Beware of satisfaction surveys conducted hastily in the final hour of the course, when the learners are in a hurry to catch their train home. The response you obtain will be of poor quality and often not very critical. It is better to send out the questionnaire the following day or a few days later and obtain considered responses that will enable you to progress. There may be a few answers missing, in which case do not hesitate to contact the learners concerned. It is better to have 90% high-quality responses than 100% hastily scribbled answer sheets.

Encourage trainees to commit to using what they have learned

During the training, ask trainees to define an action plan for the coming months. This is a simple way of inciting them to make commitments and, ideally, share them with their managers.

The response rate is often lower for delayed evaluations. Ideally, plan the delayed evaluation in advance in collaboration with the client. It will be harder to skip if it is a ‘mandatory’ part in the training imposed by the managers. As such, get the managers involved by also sending them an evaluation to fill in concerning the behaviour of their trained staff.

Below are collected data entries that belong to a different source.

-- ==== Sys2Proof/Machine/Bank.lean ====
section
/-! DEFINITION. The bank manager (spec/41_bank_manager.md): the internal procedure LOAD_BANK (R102 to R107), PRELOAD's
body (R111), and the commands BANK_LOAD, PRELOAD and CART_UNLOAD. -/

namespace Sys2Proof.Machine

/-- `slot[n]`: the frame a bank is resident in, or ABSENT (R18). -/
def slotOf (s : State) (n : Nat) : Option Nat := Tab.get? s.slot n

/-- `ftag[f]`: the bank a frame holds, or FREE (R19). -/
def ftagOf (s : State) (f : Nat) : Option Nat := Tab.get? s.ftag f

/-- `frame[f][off]` (R19). -/
def readFrame (s : State) (f off : Nat) : Byte := s.pool.read (frameOffset f + off)

/-- The FREE frames, lowest first (R103). -/
def freeFrames (s : State) : List Nat := (List.range s.cfg.poolSize).filter (fun f => (ftagOf s f).isNone)

/-- The resident banks: the possible donors of R104. -/
def residents (s : State) : List Nat := s.slot.map (·.1)

/-- `ftag[f] <- n; slot[n] <- f` (R103). -/
def assign (n f : Nat) (s : State) : State := { s with slot := Tab.set s.slot n f, ftag := Tab.set s.ftag f n }

/-- `slot[d] <- ABSENT` (R104). -/
def vacate (d : Nat) (s : State) : State := { s with slot := Tab.erase s.slot d }

/-- `frame[f][0 .. 16383] <- 0x00` (R105). -/
def clearFrame (f : Nat) (s : State) : State := { s with pool := s.pool.clear (frameOffset f) romPage }

/-- `frame[f][0 .. 16383] <- b` (R105); for a short buffer the rest is zero (R106). -/
def setFrame (f : Nat) (b : Memory) (s : State) : State := { s with pool := s.pool.splice (frameOffset f) romPage b }

/-- What a fatal storage failure while filling frame `f` leaves (R107): its contents are unspecified. The tag array keeps
what it held (R184; log entry 12). -/
def spoilFrame (f : Nat) (s : State) : State :=
  { s with
    pool := s.pool.splice (frameOffset f) romPage (freeBytes s.freeCount romPage)
    freeCount := s.freeCount + 1 }

/-- A seek or read that failed in a fill halts the block (R107); one that never answers hangs it (R210). -/
def fillFailed (f : Nat) (s : State) : State := unlessStalled (fun t => raiseFatal .storage (spoilFrame f t)) s

/-- The end of a fill: the frame takes what the read delivered; a failure that is not end of file is fatal (R105 to
R107). -/
def fillRead (f : Nat) : ReadAnswer × State → State
  | (.full b, s) => setFrame f b s
  | (.eof _ b, s) => setFrame f b s
  | (.fail, s) => fillFailed f s

/-- The fill after its seek (R105). -/
def fillSought (f : Nat) : Bool × State → State
  | (true, s) => fillRead f (stRead .cart romPage s)
  | (false, s) => fillFailed f s

/-- The fill of frame `f` with bank `n` (R105): clear, seek, read. -/
def fill (n f : Nat) (s : State) : State :=
  fillSought f (stSeek .cart (romOffset n) (clearFrame f s))

/-- A miss with a FREE frame (R103): any one of them. -/
def loadFresh (n : Nat) (s : State) : State :=
  fill n (chooseFrom 0 (freeFrames s) s).1
    (assign n (chooseFrom 0 (freeFrames s) s).1 (chooseFrom 0 (freeFrames s) s).2)

/-- Take the donor's frame for bank `n` and fill it (R104). -/
def transplant (n d : Nat) (s : State) : State :=
  match slotOf s d with
  | some f => fill n f (assign n f (vacate d s))
  | none => raiseFatal .alloc s

/-- A miss with the pool exhausted (R104): any resident bank is the donor. -/
def loadEvicting (n : Nat) (s : State) : State :=
  transplant n (chooseFrom 0 (residents s) s).1 (chooseFrom 0 (residents s) s).2

/-- LOAD_BANK(n) (R102 to R107): a hit changes nothing; a miss takes a FREE frame, else a resident bank's; with neither
the block halts with F_ALLOC (R104). -/
def loadBank (n : Nat) (s : State) : State :=
  if (slotOf s n).isSome then s
  else if (freeFrames s) ≠ [] then loadFresh n s
  else if (residents s) ≠ [] then loadEvicting n s
  else raiseFatal .alloc s

/-- PRELOAD_BODY from bank `n` on, `count` banks (R111); a halt or a hang stops it (R184, R210). -/
def preloadFrom : Nat → Nat → State → State
  | _, 0, s => s
  | n, count + 1, s => if stopped s then s else preloadFrom (n + 1) count (loadBank n s)

/-- PRELOAD_BODY(count) (R111). -/
def preloadBody (count : Nat) (s : State) : State := preloadFrom 0 count s

/-- BANK_LOAD's operation (R100, R101). -/
def bankLoadOp (n : Nat) (s : State) : State :=
  if s.cart.loaded = false then raiseError .inval s
  else if s.cart.romsize ≤ n then raiseError .inval s
  else completeUnlessStopped (loadBank n s)

/-- PRELOAD's operation (R111). -/
def preloadOp (count : Nat) (s : State) : State :=
  if s.cart.loaded = false ∨ s.cart.romsize < count then raiseError .inval s
  else completeUnlessStopped (preloadBody count s)

/-- The record, the bookkeeping and the warnings cleared; CART_UNLOAD completes (R110). -/
def cartForgotten (s : State) : State :=
  complete { s with cart := Cart.empty, sramDirty := 0, sramSaved := 0, warn := 0 }

/-- What follows the close of the cartridge file (R110). -/
def cartFileClosed (s : State) : State := cartForgotten { s with cartFileOpen := false, cartFileId := 0 }

/-- CART_UNLOAD's operation (R110): banks and RAM freed, the cartridge file closed if it is open, the rest cleared unless
the close never answers (R210). -/
def cartUnloadOp (s : State) : State :=
  if s.cartFileOpen then closeThen .cart cartFileClosed { s with slot := [], ftag := [], ramPages := 0, sram := [] }
  else cartForgotten { s with slot := [], ftag := [], ramPages := 0, sram := [] }

/-- BANK_LOAD n (R100). -/
def execBankLoad (n : Nat) (s : State) : Host.Outcome State Fault Refusal := acceptCommand (bankLoadOp n) s

/-- PRELOAD count (R111). -/
def execPreload (count : Nat) (s : State) : Host.Outcome State Fault Refusal := acceptCommand (preloadOp count) s

/-- CART_UNLOAD (R110). -/
def execCartUnload (s : State) : Host.Outcome State Fault Refusal := acceptCommand cartUnloadOp s

end Sys2Proof.Machine
end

In the absence of help from management, you will have to be a bit cunning! Rekindle interest in the training by sending additional content. This could be a PDF containing 10 mistakes to be avoided by applying the skills acquired, an amusing video found on the Internet on a similar theme to the training, etc. Motivate the trainees to respond to the questionnaire by promising them a deliverable (e.g. an analysis of the results, computer graphics, etc.)

The landscape of professional training is undergoing major changes. Evaluating effectiveness can be a powerful tool for transforming the relationship between training company and client into a long-term partnership rather than a purchasing process focused on the lowest possible cost.